Postby gonegahgah » Sat Sep 21, 2013 8:39 am

quickfur wrote:OTOH, as far as a 4D universe is concerned, the way I see it is that it would be of a fundamentally different organization than anything we've ever experienced or imagined. Dimensional analogy is useful for helping us come to grips with how 4D space works, but it is by no means anything even remotely resembling what a "true native" 4D universe would look like. If a 4D universe actually exists, and if 4D living beings actually exist, I'd expect that they'd be so foreign to our concept that we wouldn't even recognize them as living beings in the first place. This is where realism gets in the way of fun, I guess. I'm perfectly happy with postulating unlikely hypothetical circular planetary orbits, since it's more fun that way (we get to actually understand what we're talking about, for one thing), rather than trying to grapple with a "true" 4D world that is beyond our ability to comprehend. Ultimately, it all boils down to using analogies of familiar objects to help us grok the nature of 4D space. It's totally another kettle o' fish to talk about native self-sustaining systems that arise naturally in a 4D environment. We can't even answer such things about our own world (except what we observe externally), let alone a 4D one!

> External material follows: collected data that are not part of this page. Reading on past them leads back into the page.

-- ==== Sys2Proof/WellFormed.lean ====
section
/-! DEFINITION. When an instruction is well formed. Its operands cannot be out of range (a register is one of eight
names, an immediate, address or target a 24-bit value, a code a byte), so what is left to check is that the opcode map
in force can encode it: OPCODE_MAP is a configuration parameter (R8, 30_encoding.md's warning), and a map may leave a
handler out or give it a base that has no room for the register range. Beside it stands when a whole configuration is
one that the spec admits. -/

namespace Sys2Proof

/-- The row that gives a handler its opcode in an opcode map. -/
def rowOf (rows : List OpcodeRow) (h : Opcode) : Option OpcodeRow :=
  rows.find? fun row => row.opcode == h

/-- A row's range of opcode bytes ends at 0xFF or below (R84). -/
def OpcodeRow.fits (row : OpcodeRow) : Bool :=
  decide (row.base.toNat + row.opcode.format.opcodeCount ≤ 0x100)

/-- A row takes an opcode byte: the byte lies in the contiguous range that starts at the row's base (R84, R90). -/
def OpcodeRow.selects (op : Byte) (row : OpcodeRow) : Bool :=
  decide (row.base.toNat ≤ op.toNat ∧ op.toNat < row.base.toNat + row.opcode.format.opcodeCount)

/-- An instruction is well formed under an opcode map when the map has a row for its handler (R90, R96) and that row's
range leaves room for the eight registers (R84). -/
def Instr.wellFormedIn (rows : List OpcodeRow) (i : Instr) : Bool :=
  match rowOf rows i.opcode with
  | some row => row.fits
  | none => false

/-- Well formed under the map of a configuration (R90). -/
def Instr.wellFormed (i : Instr) (cfg : Machine.Configuration := Config.defaults) : Bool :=
  i.wellFormedIn cfg.opcodeRows

/-- The configurations the spec admits: what the source fixes about a parameter that it leaves open. -/
structure Machine.Configuration.Valid (cfg : Machine.Configuration) : Prop where
  /-- An opcode byte has one meaning (R90, R96). -/
  rowsDisjoint : ∀ op : Byte, (cfg.opcodeRows.filter (OpcodeRow.selects op)).length ≤ 1
  /-- The page escape is 0x0F, and no other byte is (R7, R91). -/
  pageEscape : ∀ op : Byte, ((cfg.opcodeRows.find? (OpcodeRow.selects op)).map OpcodeRow.opcode = some .escapeE ↔
    op = Config.pageEscape)
  /-- The eight indices name the eight registers (R21). -/
  everyRegister : ∀ r : Reg, ∃ k : BitVec 3, cfg.regOfIndex k = r
  /-- The flags have four bits of the one byte (R31). -/
  flagInByte : ∀ f : Flag, cfg.flagBit f < 8
  flagsApart : ∀ f g : Flag, cfg.flagBit f = cfg.flagBit g → f = g

end Sys2Proof
end

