/-! 44_load_move.md -/

/-- `lodb`, `lodw` and `lodh` load 1, 2 and 3 bytes, little-endian, through x into y, then advance x by as many, read after
the write of y; nothing else changes but pc, and an access past the top or a pc that cannot advance faults
(44_load_move.md; the faults and their order are decisions D18 and D25, log entry 6). -/
def Obligations.AutoIncrementLoads : Prop :=
  DecodesC .lodbRxRy .lodbRxRy ∧ DecodesC .lodwRxRy .lodwRxRy ∧ DecodesC .lodhRxRy .lodhRxRy ∧
  AutoIncrements .lodbRxRy 1 ∧ AutoIncrements .lodwRxRy 2 ∧ AutoIncrements .lodhRxRy 3

/-- `mov rx, ry` copies y to x (44_load_move.md; the direction is decision D6, log entry 2). -/
def Obligations.MoveRegister : Prop :=
  DecodesC .movRxRy .movRxRy ∧
  ∀ (x y : Reg) (s : State), s.pc.toNat + 2 ≤ 0xFFFFFF →
    ∃ t, exec (.movRxRy x y) s = .next t ∧ t.reg x = s.reg y ∧ t.pc = s.pc + 2 ∧ OnlyChanges s t [x] [] []

/-- `mov r, imm` loads the 24-bit immediate (44_load_move.md; the operand form is decision D4). -/
def Obligations.MoveImmediate : Prop :=
  DecodesOA .movRImm .movRImm ∧
  ∀ (r : Reg) (imm : Word) (s : State), s.pc.toNat + 4 ≤ 0xFFFFFF →
    ∃ t, exec (.movRImm r imm) s = .next t ∧ t.reg r = imm ∧ t.pc = s.pc + 4 ∧ OnlyChanges s t [r] [] []

/-- `mov r, byte [a]` and `mov r, word [a]` load the zero-extended operand (44_load_move.md, decisions D8 and D18). -/
def Obligations.LoadAbsolute : Prop :=
  DecodesOA .movRByteA .movRByteA ∧ DecodesOA .movRWordA .movRWordA ∧
  ∀ (r : Reg) (a : Word) (s : State),
    (s.pc.toNat + 4 ≤ 0xFFFFFF →
      ∃ t, exec (.movRByteA r a) s = .next t ∧ (t.reg r).toNat = bytesAt s.mem a.toNat 1 ∧ t.pc = s.pc + 4 ∧
        OnlyChanges s t [r] [] []) ∧
    (a.toNat + 2 ≤ 0x1000000 → s.pc.toNat + 4 ≤ 0xFFFFFF →
      ∃ t, exec (.movRWordA r a) s = .next t ∧ (t.reg r).toNat = bytesAt s.mem a.toNat 2 ∧ t.pc = s.pc + 4 ∧
        OnlyChanges s t [r] [] []) ∧
    (a = 0xFFFFFF → exec (.movRWordA r a) s = .fault (.addrWrap a 2))

/-- `mov byte [a], r` and `mov word [a], r` store the low byte or the low two bytes, little-endian, and change nothing
else but pc (44_load_move.md, decisions D8 and D18). -/
def Obligations.StoreAbsolute : Prop :=
  DecodesOA .movByteAR (fun r a => .movByteAR a r) ∧ DecodesOA .movWordAR (fun r a => .movWordAR a r) ∧
  ∀ (r : Reg) (a : Word) (s : State),
    (s.pc.toNat + 4 ≤ 0xFFFFFF →
      ∃ t, exec (.movByteAR a r) s = .next t ∧ t.mem.read a.toNat = (s.reg r).extractLsb' 0 8 ∧ t.pc = s.pc + 4 ∧
        OnlyChanges s t [] [] [a.toNat]) ∧
    (a.toNat + 2 ≤ 0x1000000 → s.pc.toNat + 4 ≤ 0xFFFFFF →
      ∃ t, exec (.movWordAR a r) s = .next t ∧ t.mem.read a.toNat = (s.reg r).extractLsb' 0 8 ∧
        t.mem.read (a.toNat + 1) = (s.reg r).extractLsb' 8 8 ∧ t.pc = s.pc + 4 ∧
        OnlyChanges s t [] [] [a.toNat, a.toNat + 1]) ∧
    (a = 0xFFFFFF → exec (.movWordAR a r) s = .fault (.addrWrap a 2))

/-! 45_jumps.md -/

/-- `jmp` sets pc to its target from anywhere and changes nothing else (45_jumps.md; the mnemonic is decision D9). -/
def Obligations.UnconditionalJump : Prop :=
  DecodesA .jmpT .jmpT ∧
  ∀ (target : Word) (s : State), ∃ t, exec (.jmpT target) s = .next t ∧ t.pc = target ∧ OnlyChanges s t [] [] []

/-- `je`, `jc`, `jn` and `ji` are taken when their flag is set, and a taken one clears it; an untaken one advances pc or,
where pc cannot advance, raises `PcWrap` (45_jumps.md; the fault is decision D18, log entry 6). -/
def Obligations.JumpsThatClearTheirFlag : Prop :=
  DecodesA .jeT .jeT ∧ DecodesA .jcT .jcT ∧ DecodesA .jnT .jnT ∧ DecodesA .jiT .jiT ∧
  JumpsClearing .jeT .z ∧ JumpsClearing .jcT .c ∧ JumpsClearing .jnT .n ∧ JumpsClearing .jiT .i

/-- `jne`, `jnc`, `js` and `jni` are taken when their flag is clear and write no flag; `js` tests that Negative is CLEAR;
an untaken one advances pc or, where pc cannot advance, raises `PcWrap` (45_jumps.md; the fault is decision D18, log
entry 6). -/
def Obligations.JumpsOnAClearFlag : Prop :=
  DecodesA .jneT .jneT ∧ DecodesA .jncT .jncT ∧ DecodesA .jsT .jsT ∧ DecodesA .jniT .jniT ∧
  JumpsOnClear .jneT .z ∧ JumpsOnClear .jncT .c ∧ JumpsOnClear .jsT .n ∧ JumpsOnClear .jniT .i

/-! 46_stack.md -/

/-- `push imm` and `push r` store the value in the slot below SP and move SP down by 3; `push SP` stores the old SP
(46_stack.md; slot layout and order are decisions D19 and D20, log entry 3). -/
def Obligations.PushInstructions : Prop :=
  DecodesA .pushImm .pushImm ∧ DecodesR .pushR .pushR ∧
  ∀ (s : State), 3 ≤ (s.reg .sp).toNat →
    (∀ imm : Word, s.pc.toNat + 4 ≤ 0xFFFFFF →
      ∃ t, exec (.pushImm imm) s = .next t ∧ t.reg .sp = s.reg .sp - 3 ∧ t.pc = s.pc + 4 ∧
        (∀ k < 3, t.mem.read ((s.reg .sp).toNat - k) = imm.extractLsb' (8 * k) 8) ∧
        OnlyChanges s t [.sp] [] [(s.reg .sp).toNat, (s.reg .sp).toNat - 1, (s.reg .sp).toNat - 2]) ∧
    (∀ r : Reg, s.pc.toNat + 2 ≤ 0xFFFFFF →
      ∃ t, exec (.pushR r) s = .next t ∧ t.reg .sp = s.reg .sp - 3 ∧ t.pc = s.pc + 2 ∧
        (∀ k < 3, t.mem.read ((s.reg .sp).toNat - k) = (s.reg r).extractLsb' (8 * k) 8) ∧
        OnlyChanges s t [.sp] [] [(s.reg .sp).toNat, (s.reg .sp).toNat - 1, (s.reg .sp).toNat - 2])

/-! 42_int.md and 60_exceptions.md -/

/-- With I clear, `int` of any code only advances pc by 2; no instruction sets I, and only a taken `ji` clears it
(R216). -/
def Obligations.IntWithInterruptsOffOnlyAdvances : Prop :=
  DecodesB .intCode .intCode ∧
  (∀ (code : Byte) (s : State), s.flag .i = false → s.pc.toNat + 2 ≤ 0xFFFFFF →
    ∃ t, exec (.intCode code) s = .next t ∧ t.pc = s.pc + 2 ∧ OnlyChanges s t [] [] []) ∧
  (∀ (i : Instr) (s t : State), exec i s = .next t → t.flag .i ≠ s.flag .i →
    i.opcode = .jiT ∧ s.flag .i = true ∧ t.flag .i = false)

/-- With I set, `int (0x80+n)` sets pc to the 24-bit little-endian value at 0xFF0000 + 3n and changes nothing else: no
return address is pushed and pc does not advance. After `create` every entry is 0 (R218). -/
def Obligations.VectoredIntJumpsThroughTheTable : Prop :=
  ∀ (n : Nat), n < 128 →
    (∀ s : State, s.flag .i = true →
      ∃ t, exec (.intCode (BitVec.ofNat 8 (0x80 + n))) s = .next t ∧
        t.pc.toNat = bytesAt s.mem (0xFF0000 + 3 * n) 3 ∧ OnlyChanges s t [] [] []) ∧
    bytesAt State.create.mem (0xFF0000 + 3 * n) 3 = 0

/-- With I set, a code below 0x80 that names no service halts with status 1, naming the code and the pc; under the default
map these are the codes from 0x08 on (R212). -/
def Obligations.IllegalInterruptCodeHalts : Prop :=
  (∀ (code : Byte) (s : State), s.flag .i = true → code < 0x80 → Config.hostServiceMap code = none →
    ∃ t, exec (.intCode code) s = .next t ∧ HaltsOnly s t 1 (.illegalHwInterrupt code s.pc)) ∧
  (∀ code : Byte, Config.hostServiceMap code = none ↔ 0x08 ≤ code)

/-- The exit service halts with the popped value as status and reason, SP moved up and pc left at the `int`, or raises the
pop's fault (R224). -/
def Obligations.ExitServiceHalts : Prop :=
  ∀ (code : Byte) (s : State), Runs code .exit s →
    (∀ (v : Word) (u : State), stackPop s = .ok (v, u) →
      ∃ t, exec (.intCode code) s = .next t ∧ HaltsOnly u t v (.exit v) ∧ t.reg .sp = s.reg .sp + 3 ∧ t.pc = s.pc ∧
        (∀ r, r ≠ .sp → t.reg r = s.reg r) ∧ t.flags = s.flags ∧ ∀ a, t.mem.read a = s.mem.read a) ∧
    (∀ f : Fault, stackPop s = .error f → exec (.intCode code) s = .fault f)

/-- The console-write service pops a value and emits its bits 7:0 (60_exceptions.md; which byte is decision D13). -/
def Obligations.ConsoleWriteEmitsTheLowByte : Prop :=
  ∀ (code : Byte) (s u : State) (v : Word), Runs code .consoleWrite s → stackPop s = .ok (v, u) →
    s.pc.toNat + 2 ≤ 0xFFFFFF →
    ∃ t, exec (.intCode code) s = .next t ∧ t.reg .sp = s.reg .sp + 3 ∧
      ServiceOnly s t [.sp] [] (.consoleOut (v.extractLsb' 0 8)) 0

/-- The console-read service pushes the host's byte, zero-extended, and records it; while the host does not answer, the
core stays as it is (60_exceptions.md; decision D14, log entries 9 and 10). It holds for every host answer. -/
def Obligations.ConsoleReadPushesTheByte : Prop :=
  ∀ (code : Byte) (s : State), Runs code .consoleRead s → 3 ≤ (s.reg .sp).toNat → s.pc.toNat + 2 ≤ 0xFFFFFF →
    ∃ t, exec (.intCode code) s = .next t ∧
      match Config.consoleIn s.draws with
      | none => t = s
      | some b => t.reg .sp = s.reg .sp - 3 ∧ t.mem.read (s.reg .sp).toNat = b ∧
          t.mem.read ((s.reg .sp).toNat - 1) = 0 ∧ t.mem.read ((s.reg .sp).toNat - 2) = 0 ∧
          ServiceOnly s t [.sp] [(s.reg .sp).toNat, (s.reg .sp).toNat - 1, (s.reg .sp).toNat - 2] (.consoleIn b) 1

/-- The reset service performs the host's reset: the core does not halt, pc is 0x030000 and not advanced, and memory is
unchanged (R227). -/
def Obligations.ResetServiceResets : Prop :=
  ∀ (code : Byte) (s : State), Runs code .reset s →
    ∃ t, exec (.intCode code) s = .next t ∧ t = hostReset s ∧ t.pc = 0x030000 ∧ t.run = .running ∧
      ∀ a, t.mem.read a = s.mem.read a

/-- The video-flush service only records the request and advances pc by 2 (R228). -/
def Obligations.VideoFlushOnlyRecords : Prop :=
  ∀ (code : Byte) (s : State), Runs code .videoFlush s → s.pc.toNat + 2 ≤ 0xFFFFFF →
    ∃ t, exec (.intCode code) s = .next t ∧ ServiceOnly s t [] [] .displayFlush 0

/-- The random and clock services write the host's value, zero-extended, to AX and nothing else but pc and the trace
(60_exceptions.md; the register is decision D11, the values are free by decision D12 and log entry 9, that the trace
records them is log entry 11). -/
def Obligations.RandomAndClockWriteTheServiceRegister : Prop :=
  ∀ (code : Byte) (s : State), s.pc.toNat + 2 ≤ 0xFFFFFF →
    (Runs code .random s → ∃ t, exec (.intCode code) s = .next t ∧
      (t.reg .ax).toNat = (Config.random s.draws).toNat ∧
      ServiceOnly s t [.ax] [] (.random (Config.random s.draws)) 1) ∧
    (Runs code .clock s → ∃ t, exec (.intCode code) s = .next t ∧
      t.reg .ax = Config.clock s.draws ∧ ServiceOnly s t [.ax] [] (.clock (Config.clock s.draws)) 1)

/-- The delay service only records the millisecond count in AX and advances pc by 2 (60_exceptions.md; the register is
decision D11, the cap D28). -/
def Obligations.DelayOnlyRecords : Prop :=
  ∀ (code : Byte) (s : State), Runs code .delay s → s.pc.toNat + 2 ≤ 0xFFFFFF →
    ∃ t, exec (.intCode code) s = .next t ∧ ServiceOnly s t [] [] (.delay (s.reg .ax)) 0

/-! 10_state.md -/

/-- The only flag writes of an instruction are `cmp`'s of Z and N, the clearing by a taken `je`, `jc`, `jn` or `ji`, and the
reset service's: every other instruction leaves the whole flags byte as it was (R38). -/
def Obligations.OnlyTheseInstructionsWriteFlags : Prop :=
  ∀ (i : Instr) (s t : State), exec i s = .next t → t.flags ≠ s.flags →
    (i.opcode = .cmpRImm ∧ t.flag .c = s.flag .c ∧ t.flag .i = s.flag .i ∧ t.flags &&& 0xF0#8 = s.flags &&& 0xF0#8) ∨
    (i.opcode = .jeT ∧ s.flag .z = true ∧ t.flags = flagPut s.flags .z false) ∨
    (i.opcode = .jcT ∧ s.flag .c = true ∧ t.flags = flagPut s.flags .c false) ∨
    (i.opcode = .jnT ∧ s.flag .n = true ∧ t.flags = flagPut s.flags .n false) ∨
    (i.opcode = .jiT ∧ s.flag .i = true ∧ t.flags = flagPut s.flags .i false) ∨
    (∃ code, i = .intCode code ∧ Runs code .reset s ∧ t.flags = (hostReset s).flags)

/-- No step sets I: once clear it stays clear until the host resets the core (10_state.md section 3). -/
def Obligations.InterruptEnableStaysClear : Prop :=
  ∀ s t : State, step s = .next t → s.flag .i = false → t.flag .i = false

/-- No step sets C, whatever the state (10_state.md section 3). -/
def Obligations.CarryIsNeverSet : Prop :=
  ∀ s t : State, step s = .next t → t.flag .c = true → s.flag .c = true

/-- Every step keeps the invariant: canonical memory, reserved flag bits zero, C clear, and a halt's status that agrees
with its reason (10_state.md, decision D3; log entries 5 and 13). -/
def Obligations.StepKeepsTheInvariant : Prop :=
  ∀ s t : State, s.Inv → step s = .next t → t.Inv

/-- The state after reset meets the invariant. -/
def Obligations.ResetMeetsTheInvariant : Prop := State.reset.Inv

/-- Every state that the host's interfaces reach from `create` meets the invariant, so in none of them is C set, `jc`
taken or `jnc` not taken (10_state.md section 3, 45_jumps.md). -/
def Obligations.ReachableStatesMeetTheInvariant : Prop :=
  ∀ s : State, Reachable s → s.Inv ∧
    (∀ target t, exec (.jcT target) s = .next t → t.pc = s.pc + 4) ∧
    (∀ target, ∃ t, exec (.jncT target) s = .next t ∧ t.pc = target)

/-! 70_reset_and_hazards.md -/

/-- The reset action gives every register, the flags byte, pc and the run state their reset values from any state,
halted or not, and leaves memory and the trace (R261). -/
def Obligations.ResetAction : Prop :=
  ∀ s : State,
    (∀ r ∈ [Reg.ax, .bx, .cx, .dx, .si, .gi], (hostReset s).reg r = 0) ∧
    (hostReset s).reg .sp = 0xFEFFFF ∧ (hostReset s).reg .bp = 0xFEFFFF ∧
    (hostReset s).pc = 0x030000 ∧ (hostReset s).flags = 0b00001000 ∧
    (hostReset s).flag .i = true ∧ (hostReset s).flag .z = false ∧
    (hostReset s).flag .n = false ∧ (hostReset s).flag .c = false ∧
    (hostReset s).run = .running ∧ (∀ a, (hostReset s).mem.read a = s.mem.read a) ∧ (hostReset s).trace = s.trace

I'm a big believer in the effects of relative spin and also of the battle between gravity and pressure, and that these are relevant to explaining things in our world.
I believe science ignores these aspects because they are difficult; especially spin.
I'm hoping this could hopefully lead to some 4D solutions maybe; but I'm just guessing of course.

The interesting thing about spin is that it mitigates the effects of gravity.
If a planet were able to spin fast enough it would break apart because the spin would effectively cancel out the effect of the gravity.
Some recognition is given to spin at planet and larger scales. It is known in science as frame dragging.
If you shot a series of spinning planets passed an asteroid you would have to not only take gravity into account but this frame dragging as well.

As we've discussed a 4D world is interesting in that it can allow two simultaneous axis of spin at once.
I wonder what effect this would have on the shape of planets?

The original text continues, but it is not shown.